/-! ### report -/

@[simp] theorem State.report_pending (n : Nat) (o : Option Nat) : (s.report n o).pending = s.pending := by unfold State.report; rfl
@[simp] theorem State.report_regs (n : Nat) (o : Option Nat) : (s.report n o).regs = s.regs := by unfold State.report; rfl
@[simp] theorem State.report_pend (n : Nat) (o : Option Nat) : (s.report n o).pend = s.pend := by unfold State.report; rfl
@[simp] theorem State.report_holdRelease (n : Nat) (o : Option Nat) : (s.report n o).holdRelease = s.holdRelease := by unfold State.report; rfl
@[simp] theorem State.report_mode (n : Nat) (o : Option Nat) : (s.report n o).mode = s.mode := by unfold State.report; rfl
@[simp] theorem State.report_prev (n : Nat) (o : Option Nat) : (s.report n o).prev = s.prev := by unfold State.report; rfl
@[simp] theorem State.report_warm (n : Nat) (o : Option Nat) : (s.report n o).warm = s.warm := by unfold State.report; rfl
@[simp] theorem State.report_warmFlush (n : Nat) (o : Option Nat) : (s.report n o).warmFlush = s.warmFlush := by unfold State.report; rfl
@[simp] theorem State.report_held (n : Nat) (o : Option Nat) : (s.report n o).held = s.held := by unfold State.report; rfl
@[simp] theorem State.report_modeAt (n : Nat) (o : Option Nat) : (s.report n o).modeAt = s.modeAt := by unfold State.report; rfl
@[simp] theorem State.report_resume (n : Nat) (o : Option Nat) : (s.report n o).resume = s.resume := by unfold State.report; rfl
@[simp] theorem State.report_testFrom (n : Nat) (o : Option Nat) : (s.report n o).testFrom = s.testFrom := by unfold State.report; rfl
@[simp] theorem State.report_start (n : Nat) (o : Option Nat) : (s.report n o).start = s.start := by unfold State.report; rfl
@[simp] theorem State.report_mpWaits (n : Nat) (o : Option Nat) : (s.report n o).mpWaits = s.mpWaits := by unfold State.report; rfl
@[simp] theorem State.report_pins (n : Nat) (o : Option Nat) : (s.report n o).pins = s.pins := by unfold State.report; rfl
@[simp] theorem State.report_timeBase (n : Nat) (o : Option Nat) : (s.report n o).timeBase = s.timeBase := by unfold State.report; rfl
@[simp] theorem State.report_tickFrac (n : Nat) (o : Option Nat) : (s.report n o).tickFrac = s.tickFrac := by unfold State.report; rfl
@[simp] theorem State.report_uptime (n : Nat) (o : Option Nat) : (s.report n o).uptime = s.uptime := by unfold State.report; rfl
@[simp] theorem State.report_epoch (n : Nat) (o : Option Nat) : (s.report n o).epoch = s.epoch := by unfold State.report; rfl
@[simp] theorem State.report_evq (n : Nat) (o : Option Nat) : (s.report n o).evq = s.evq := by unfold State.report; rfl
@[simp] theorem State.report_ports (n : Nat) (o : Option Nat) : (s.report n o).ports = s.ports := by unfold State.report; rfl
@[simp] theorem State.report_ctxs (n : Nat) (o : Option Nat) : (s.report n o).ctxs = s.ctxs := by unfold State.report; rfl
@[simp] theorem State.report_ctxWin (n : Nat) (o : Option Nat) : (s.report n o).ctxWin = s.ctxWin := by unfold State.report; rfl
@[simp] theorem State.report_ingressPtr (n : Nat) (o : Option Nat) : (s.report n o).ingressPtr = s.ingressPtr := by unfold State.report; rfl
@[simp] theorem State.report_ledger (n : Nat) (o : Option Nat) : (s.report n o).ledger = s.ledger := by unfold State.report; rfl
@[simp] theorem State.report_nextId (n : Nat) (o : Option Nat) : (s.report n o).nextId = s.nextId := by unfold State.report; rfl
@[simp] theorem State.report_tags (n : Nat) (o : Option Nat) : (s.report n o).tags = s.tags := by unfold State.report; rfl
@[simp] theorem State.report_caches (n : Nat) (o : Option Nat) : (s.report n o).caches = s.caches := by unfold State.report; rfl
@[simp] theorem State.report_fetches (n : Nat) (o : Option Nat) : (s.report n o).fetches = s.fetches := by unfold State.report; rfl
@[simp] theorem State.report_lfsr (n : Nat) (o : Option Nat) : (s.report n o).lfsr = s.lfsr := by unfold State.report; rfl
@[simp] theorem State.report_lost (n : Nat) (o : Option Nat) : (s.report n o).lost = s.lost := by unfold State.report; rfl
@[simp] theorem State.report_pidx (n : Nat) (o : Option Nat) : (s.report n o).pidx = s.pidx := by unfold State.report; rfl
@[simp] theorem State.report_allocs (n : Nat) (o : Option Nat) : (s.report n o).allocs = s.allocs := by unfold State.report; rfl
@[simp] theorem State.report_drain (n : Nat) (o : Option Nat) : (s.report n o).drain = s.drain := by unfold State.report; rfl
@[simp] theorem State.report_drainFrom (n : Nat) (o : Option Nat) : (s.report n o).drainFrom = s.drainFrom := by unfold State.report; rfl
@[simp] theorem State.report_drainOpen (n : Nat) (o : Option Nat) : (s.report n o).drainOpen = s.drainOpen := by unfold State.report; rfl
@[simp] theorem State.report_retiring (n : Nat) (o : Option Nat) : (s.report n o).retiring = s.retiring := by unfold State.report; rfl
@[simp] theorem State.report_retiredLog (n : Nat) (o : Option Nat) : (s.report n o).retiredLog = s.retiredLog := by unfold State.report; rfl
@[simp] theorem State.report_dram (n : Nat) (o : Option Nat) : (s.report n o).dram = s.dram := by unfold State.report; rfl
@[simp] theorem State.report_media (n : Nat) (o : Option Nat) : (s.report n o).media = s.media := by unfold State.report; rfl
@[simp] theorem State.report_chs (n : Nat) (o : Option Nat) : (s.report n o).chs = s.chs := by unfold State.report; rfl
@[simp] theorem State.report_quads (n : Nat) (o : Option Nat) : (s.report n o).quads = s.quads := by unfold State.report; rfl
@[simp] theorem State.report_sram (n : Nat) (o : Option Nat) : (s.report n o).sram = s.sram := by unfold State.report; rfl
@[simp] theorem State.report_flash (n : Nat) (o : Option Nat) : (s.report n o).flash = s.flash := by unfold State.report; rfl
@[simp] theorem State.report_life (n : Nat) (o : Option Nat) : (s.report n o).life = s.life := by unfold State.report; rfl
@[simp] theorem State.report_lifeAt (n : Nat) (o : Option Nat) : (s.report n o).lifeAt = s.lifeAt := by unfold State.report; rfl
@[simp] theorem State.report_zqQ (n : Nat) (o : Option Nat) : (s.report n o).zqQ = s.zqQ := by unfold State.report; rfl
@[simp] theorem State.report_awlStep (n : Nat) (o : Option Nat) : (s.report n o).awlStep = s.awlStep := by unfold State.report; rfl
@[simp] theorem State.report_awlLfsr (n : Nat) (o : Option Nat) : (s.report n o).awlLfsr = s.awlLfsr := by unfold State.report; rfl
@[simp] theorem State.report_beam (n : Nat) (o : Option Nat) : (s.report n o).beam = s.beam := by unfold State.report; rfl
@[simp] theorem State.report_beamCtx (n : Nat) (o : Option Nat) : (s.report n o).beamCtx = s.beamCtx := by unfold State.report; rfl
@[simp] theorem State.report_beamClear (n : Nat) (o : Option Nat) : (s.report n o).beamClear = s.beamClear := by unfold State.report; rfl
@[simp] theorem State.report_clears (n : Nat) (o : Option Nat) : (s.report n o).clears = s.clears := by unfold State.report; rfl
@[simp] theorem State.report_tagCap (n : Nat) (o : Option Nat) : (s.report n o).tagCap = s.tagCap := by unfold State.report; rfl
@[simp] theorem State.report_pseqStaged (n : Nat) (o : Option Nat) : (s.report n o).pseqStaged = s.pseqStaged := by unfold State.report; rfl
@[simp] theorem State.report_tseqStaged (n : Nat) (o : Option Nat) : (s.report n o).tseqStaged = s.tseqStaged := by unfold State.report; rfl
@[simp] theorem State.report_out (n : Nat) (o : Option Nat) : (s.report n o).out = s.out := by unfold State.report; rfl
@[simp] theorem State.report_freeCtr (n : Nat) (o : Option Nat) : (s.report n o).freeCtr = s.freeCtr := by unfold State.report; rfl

_ _ _ _ _ _ _

### ASSIGNMENT
Return the lines above precisely as they appear, beginning at the first line and ending at the line with "s.regs := by unfold State.report; rfl", and nothing after it.

### ANSWER SECTION
/-! ### report -/

@[simp] theorem State.report_pending (n : Nat) (o : Option Nat) : (s.report n o).pending = s.pending := by unfold State.report; rfl
@[simp] theorem State.report_regs (n : Nat) (o : Option Nat) : (s.report n o).regs = s.regs := by unfold State.report; rfl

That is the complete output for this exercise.